-- ==== Sys2Proof/Certificates/Slice0/Obligations.lean ====
section
/-! DEFINITION. The statements for the provers. Each docstring names the rules it formalises.
What is the model's own in many of them: `s.finished m cs r` is `s` with memory `m`, the calls `cs` added to
the log of Memory Port calls (log 9), the response `r` added to the response channel (log 8), and the
registers discarded, that is at free values (log 5, whatever those are); the outside moves as the script
`env` says (log 6). `exec i s` is one step of a command, and `finish` steps the machine on to the response, so
that `exec i s = .next t` with `finish t = .next u`, in short `invocation i s = .next u`, is the whole of it
(log 14). The byte order of words is the spec's decision D3, the address wrap its D2. -/

open Sys2Proof Sys2Proof.Machine

/-! ## Command and response words -/

/-- 30_encoding.md R85, R86, R87, R93: decoding the word of a command gives the command back, every operand at
every value XLEN bits admit. -/
def Obligations.DecodeEncodeRoundTrip : Prop :=
  ∀ (x : Xlen) (i : Instr), i.wf x = true → decode x (encode x i) = i

/-- 30_encoding.md R90, R93: every word of 3*XLEN+2 bits is a command, with operands of XLEN bits, and is the
only word of that command. -/
def Obligations.EveryWordIsOneCommand : Prop :=
  ∀ (x : Xlen) (w : Cmd), w.toNat < 2 ^ (3 * x.bits + 2) →
    (decode x w).wf x = true ∧ encode x (decode x w) = w

/-- 30_encoding.md R85: the number a command's word spells, and its length of 3*XLEN+2 bits. -/
def Obligations.CommandWordLayout : Prop :=
  ∀ (x : Xlen) (i : Instr), i.wf x = true →
    (encode x i).toNat =
        opCode i.op + i.opA.toNat * 2 ^ 2 + i.opB.toNat * 2 ^ (x.bits + 2) + i.opC.toNat * 2 ^ (2 * x.bits + 2) ∧
      (encode x i).toNat < 2 ^ (3 * x.bits + 2)

/-- 95_test_vectors.md V-ENC-1: four command words of the spec, one per command, at both widths. -/
def Obligations.SampleCommandWords : Prop :=
  decode .x64 0x0000000000000000000000000000040000000000000008000 = .dma 0x2000 0x1000 0 ∧
    decode .x32 0x0000000040000400000008000 = .dma 0x2000 0x1000 1 ∧
    decode .x64 0x0000000000000000C0000000000000014000000000000C001 = .sort 0x3000 5 3 ∧
    decode .x32 0x00000000C000000140000C001 = .sort 0x3000 5 3 ∧
    decode .x64 0x0000000000000001C00000000000140000000000000018002 = .crush 0x6000 0x5000 7 ∧
    decode .x32 0x000000020000180000001C002 = .crush 0x7000 0x6000 8 ∧
    decode .x64 0x0000000000000000C0000000000018000000000000001C003 = .expand 0x7000 0x6000 3 ∧
    decode .x32 0x0000000100001400000018003 = .expand 0x6000 0x5000 4

/-- 30_encoding.md R88: the response word, field by field, and its length of XLEN+3 bits. -/
def Obligations.ResponseWordLayout : Prop :=
  Response.ok.word = 0 ∧
    ∀ (x : Xlen) (a : Addr) (k : Kind) (n : Size), x.fits a = true →
      ((Response.addressFault a k n).word.toNat =
          1 + (if k = .write then 2 else 0) + (if n = .word then 4 else 0) + a.toNat * 8) ∧
        (Response.addressFault a k n).word.toNat < 2 ^ (x.bits + 3)

/-! ## Steps, the command channel and reset -/

/-- 30_encoding.md R81, R93, 10_state.md R36: in IDLE a step takes the oldest word off the command channel, and is
`exec` of the command that word decodes to; in RUN a step is `exec` of the command in the latches. -/
def Obligations.StepRunsOfferedCommand : Prop :=
  (∀ (s : State) (w : Cmd) (rest : List Cmd), s.st = .idle → s.offered = w :: rest →
      step s = exec (decode s.params.xlen w) { s with offered := rest }) ∧
    ∀ s : State, s.st = .run → step s = exec s.regs.command s

/-- 60_exceptions.md R188: in IDLE with no command offered (and no other actor) a step changes nothing. -/
def Obligations.IdleCoreDoesNothing : Prop :=
  ∀ s : State, s.Ready → s.offered = [] → step s = .next s

/-- 30_encoding.md R81: in RUN an offered command is not accepted; it waits on the channel, unchanged and in
order, whatever the invocation in progress does next, and a command handed to `exec` that is not the one in
progress is put there. The channel itself is the model's form (log 8). -/
def Obligations.OfferedCommandWaitsInRun : Prop :=
  ∀ s : State, s.st = .run →
    (∀ i : Instr, i ≠ s.regs.command →
        exec i s = .next { s with offered := s.offered ++ [encode s.params.xlen i] }) ∧
      ∀ t : State, step s = .next t → ∃ more, t.offered = s.offered ++ more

INSTRUCTIONS TO FOLLOW - Take each line from the preceding material that contains "addressFault" and copy it.

EXERCISE RESPONSE -
      ((Response.addressFault a k n).word.toNat =
        (Response.addressFault a k n).word.toNat < 2 ^ (x.bits + 3)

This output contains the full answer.